I growled at my own weakness and grabbed the magazine again. I flipped frantically through the pages until I found the one that had frightened me.

There was no doubt about it. That was me.

My name was written in the bottom corner. It was an eyeliner ad.

Eyeliner.

“What’s happening?” I half-whispered, half-moaned. My brain was spinning a mile a minute, trying to find something concrete to latch onto, but there was nothing. Nothing.

And then my reeling mind found something to focus on.

Cal.

He’d been lying to me this whole time.

I wasn’t a nanny.

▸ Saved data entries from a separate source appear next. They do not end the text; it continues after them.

/-- WGATHER: an empty output writes nothing and sets EMPTY_OUTPUT (R212); a gather of no array is a size probe (R218). -/
def execWgather (c : At) (amask : BitVec 4) (aa : Fin 16) (sp st : Fin 32) (s : State) :=
  slotAct (.wgather c amask aa sp st) s (fun d =>
  if (d.core c.core.val).swapQueued amask then d
  else d.memOp c slotLoad (fun d n v => do
    let desc := (v.ra aa).toNat
    let l ← d.descriptor n desc 64
    let f := gatherFields l
    let g ← readGather l desc (decide (amask ≠ 0) && f.outlEn && !(f.valid && decide (f.oh ≤ 0 ∨ f.ow ≤ 0)) &&
      d.outStray n f.outlOff)
    if g.oh ≤ 0 ∨ g.ow ≤ 0 then pure (0, fun d => d.setSticky n (d.core n).ord 1)
    else if amask = 0 then pure (0, fun d => d)
    else
      let rows := if g.fmt.fourCell then 64 else 128
      let i0 := rows * (g.ktile + low32 (v.rs st))
      let pbase := g.p0 + low32 (v.rs sp)
      let sel := arrays amask
      g.addresses d n g.ow.toNat (g.oh.toNat * g.ow.toNat) i0 pbase sel.length
      let ol ← if g.outlEn then d.outliers n g.outlOff i0 rows else pure (0, 0, [])
      let core ← g.fillAll d n g.ow.toNat (g.oh.toNat * g.ow.toNat) i0 pbase ol.1 ol.2.1 ol.2.2
        ((List.range sel.length).zip sel) (d.core n)
      pure (0, fun d => d.updCore n (fun c => { c with sets := core.sets }))))

/-! ### TLD (R171) -/

/-- TLD: loads a table buffer (Table 5.13). -/
def execTld (c : At) (tb : Fin 4) (aa : Fin 16) (s : State) := slotAct (.tld c tb aa) s (fun d =>
  d.memOp c slotLoad (fun d n v => do
    let a := (v.ra aa).toNat
    d.access a 1040 16
    let l ← d.fetchBytes n a 1040
    let w1 := wordAt l 4
    require (decide (bits w1 8 24 = 0 ∧ wordAt l 8 = 0 ∧ wordAt l 12 = 0 ∧ bits w1 0 8 ≠ 128)) .reservedField
    let t : TabBuf := { x0 := BitVec.ofNat 32 (wordAt l 0), ls := sgn 8 w1,
                        t := (List.range 256).map (fun i => BitVec.ofNat 32 (wordAt l (16 + 4 * i))) }
    pure (d.charged a 1040, fun d => (d.countRd a 1040).updCore n (fun c => { c with tb := Tbl.set c.tb tb.val t }))))

/-! ### Stores (R172) -/

/-- Byte ranges of the core's own memory that a queued MSTREAM is to read. -/
def Dev.matrixReads (d : Dev) (n : Nat) (e : MEntry) : List (Nat × Nat) :=
  match e.op with
  | .mstream _ _ _ feed _ v desc =>
    let l := d.bytes (agentCore n) desc.toNat 16
    let wf := Fmt.ofCode (bits (wordAt l 0) 0 4)
    (desc.toNat, 16) :: (coreAddr n (bits (wordAt l 12) 0 24), 2 * v) ::
      (if feed then [] else
        [(coreAddr n (bits (wordAt l 4) 0 24), v * mainBytes wf), (coreAddr n (bits (wordAt l 8) 0 24), 64 * v)])
  | _ => []

/-- Two byte ranges overlap. -/
def overlaps (a la b lb : Nat) : Bool := decide (0 < la ∧ 0 < lb ∧ a < b + lb ∧ b < a + la)

/-- Some range of one list overlaps one of another. -/
def meetRanges (x y : List (Nat × Nat)) : Bool := x.any (fun r => y.any (fun w => overlaps r.1 r.2 w.1 w.2))

/-- What the streams of bundles up to number `ord` are still to read of the core's memory. -/
def Dev.streamReads (d : Dev) (n ord : Nat) : List (Nat × Nat) :=
  let c := d.core n
  (match c.stream with
   | some st => if st.ord ≤ ord then [(coreAddr n st.jexp, 2 * st.v)] else []
   | none => []) ++
  (c.mq.filter (fun e => decide (e.ord ≤ ord))).flatMap (d.matrixReads n)

/-- Feed queue sizes (R170). -/
def feedMainSize : Nat := 65536
def feedSideSize : Nat := 16384

/-- A WFILL has read its source and waits for room in the feed queue. -/
def Core.filling (c : Core) : Bool :=
  c.feedSrc.any (fun x =>
    match x with
    | .wfill _ _ => true
    | .list _ => false)

/-- The load of the bundle in issue is still to read its memory. -/
def Core.loadPending (c : Core) : Bool :=
  !c.filling &&
  (match c.cur with
   | some b => !bit b.issued.toNat slotLoad
   | none => false)

/-- A store waits for its bundle's load, for what the streams of its own and earlier bundles are still to read there, and for
the drains of earlier bundles that write there (R112). -/
def Dev.storeHeld (d : Dev) (n : Nat) (l : List (Nat × Nat)) : Bool :=
  let c := d.core n
  c.loadPending || meetRanges (d.streamReads n c.ord) l || meetRanges (c.drainRanges n) l

/-- One write of a store operation: byte strings at addresses that do not overlap. -/
abbrev Write := List (Nat × List Byte)

/-- Byte ranges of a write, and how many bytes it has. -/
def Write.ranges (w : Write) : List (Nat × Nat) := w.map (fun e => (e.1, e.2.length))
def Write.size (w : Write) : Nat := (w.map (fun e => e.2.length)).foldl (· + ·) 0

/-- Bytes charged for a write: one request (R202). -/
def Dev.chargedWrite (d : Dev) (w : Write) : Nat :=
  match w with
  | [] => 0
  | e :: _ => d.charged e.1 w.size

/-- A byte that a write covers. -/
def Write.covers (w : Write) (a : Nat) : Bool := w.any (fun e => decide (e.1 ≤ a ∧ a < e.1 + e.2.length))

/-- A write of several byte strings: a unit or an ECC word counts as whole where they cover it together (R186, R189). -/
def Dev.storeParts (d : Dev) (ag : Agent) (w : Write) : Dev :=
  let whole (u z : Nat) : Bool := (List.range z).all (fun i => w.covers (u + i))
  let touched (u z : Nat) : Bool := w.any (fun e => overlaps e.1 e.2.length u z)
  let hit := d.poison.filter (fun u => touched u (eccSize u))
  let d := (hit.filter (fun u => !whole u (eccSize u))).foldl
    (fun d u => d.eccEvent (if ag < 16 then d.jobOf (ag % 8) else none) (addrUnit u) u) d
  let d := { d with poison := d.poison.filter (fun u => !whole u (eccSize u)) }
  let units := (w.filter (fun e => isLp d.cap48 e.1 && !e.2.isEmpty)).foldl (fun l e =>
    (List.range ((e.1 + e.2.length - 1) / 32 - e.1 / 32 + 1)).foldl (fun l k => insertNat ((e.1 / 32 + k) * 32) l) l) []
  let part := units.filter (fun u => !whole u 32)
  let d := if units = [] then d else d.add64 Reg.MC_WR_BYTES_LO Reg.MC_WR_BYTES_HI (32 * units.length)
  let d := if part = [] then d else d.add64 Reg.MC_RD_BYTES_LO Reg.MC_RD_BYTES_HI (32 * part.length)
  w.foldl (fun d e => d.storeList ag e.1 e.2) d

/-- A write of a core. One byte string is written as such. -/
def Dev.putWrite (d : Dev) (n : Nat) (w : Write) : Dev :=
  (match w with
   | [e] => d.store (agentCore n) e.1 e.2
   | _ => d.storeParts (agentCore n) w).noteOuts n w.ranges

/-- A store operation: its checks give its writes, in order. -/
def Dev.storeOp (d : Dev) (c : At) (f : Dev → Nat → View → Chk (List Write)) : Dev :=
  d.slot c slotStore (fun d n v =>
    if d.afterDrain n (fun d => f d n v) then .wait d
    else match f d n v with
    | .error e => d.memHalt n e
    | .ok l =>
      if d.storeHeld n (l.flatMap Write.ranges) then .wait d
      else
        let r := d.meter n slotStore ((l.map d.chargedWrite).foldl (· + ·) 0)
        if r.2 then .ok (l.foldl (fun d w => d.putWrite n w) r.1) else .wait r.1)

/-- STS: 2^size bytes of sB. -/
def execSts (c : At) (sb : Fin 32) (aa : Fin 16) (size : Fin 4) (imm : BitVec 23) (s : State) :=
  slotAct (.sts c sb aa size imm) s (fun d =>
  d.storeOp c (fun d _ v => do
    let k := pow2 size.val
    let a := addrPlus (v.ra aa) imm.toInt
    d.access a k k
    pure [[(a, leBytes k (v.rs sb).toNat)]]))

def stwBytes : StW → Nat
  | .w8 => 1
  | .w16 => 2
  | .w32 => 4

/-- The elements of width `k` bytes whose bit in `m` is 1, neighbours joined to one byte string. -/
def storeRuns (a k m : Nat) : Nat → List (List Byte) → Write
  | _, [] => []
  | i, e :: t =>
    if bit m i then
      match storeRuns a k m (i + 1) t with
      | (b, l) :: u => if b = a + k * (i + 1) then (a + k * i, e ++ l) :: u else (a + k * i, e) :: (b, l) :: u
      | [] => [(a + k * i, e)]
    else storeRuns a k m (i + 1) t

I was a model and, apparently, a fairly successful one.

I closed the magazine and my eyes, and I blew out a slow breath through my nose. I had to calm down. Getting worked up and spiraling out of control in a blind rage wasn’t going to help me.

But a computer would.

I marched downstairs, the magazine clutched in my right hand, and went into Cal’s home office, where I moved the mouse to wake up the screen. Luckily, it wasn’t protected with a password, and I was able to open the web browser without any roadblocks.

I typed in my name.

“Lina Nelson,” I said aloud as I typed.

My finger hovered over the Enter button. Why I hadn’t thought to search for myself online, I had no idea. It should have been the first thing I did, but I wouldn’t have known I was famous. I wouldn’t have known I’d have an online presence.

I pressed the button, and images of me flooded the screen.

Me drinking energy drinks. Me laughing in a bathing suit, holding a bottle of sunscreen. Me in a sparkly dress at what appeared to be a New Year’s party, holding a bottle of liquor. Me in a wedding dress, showing off flashy earrings.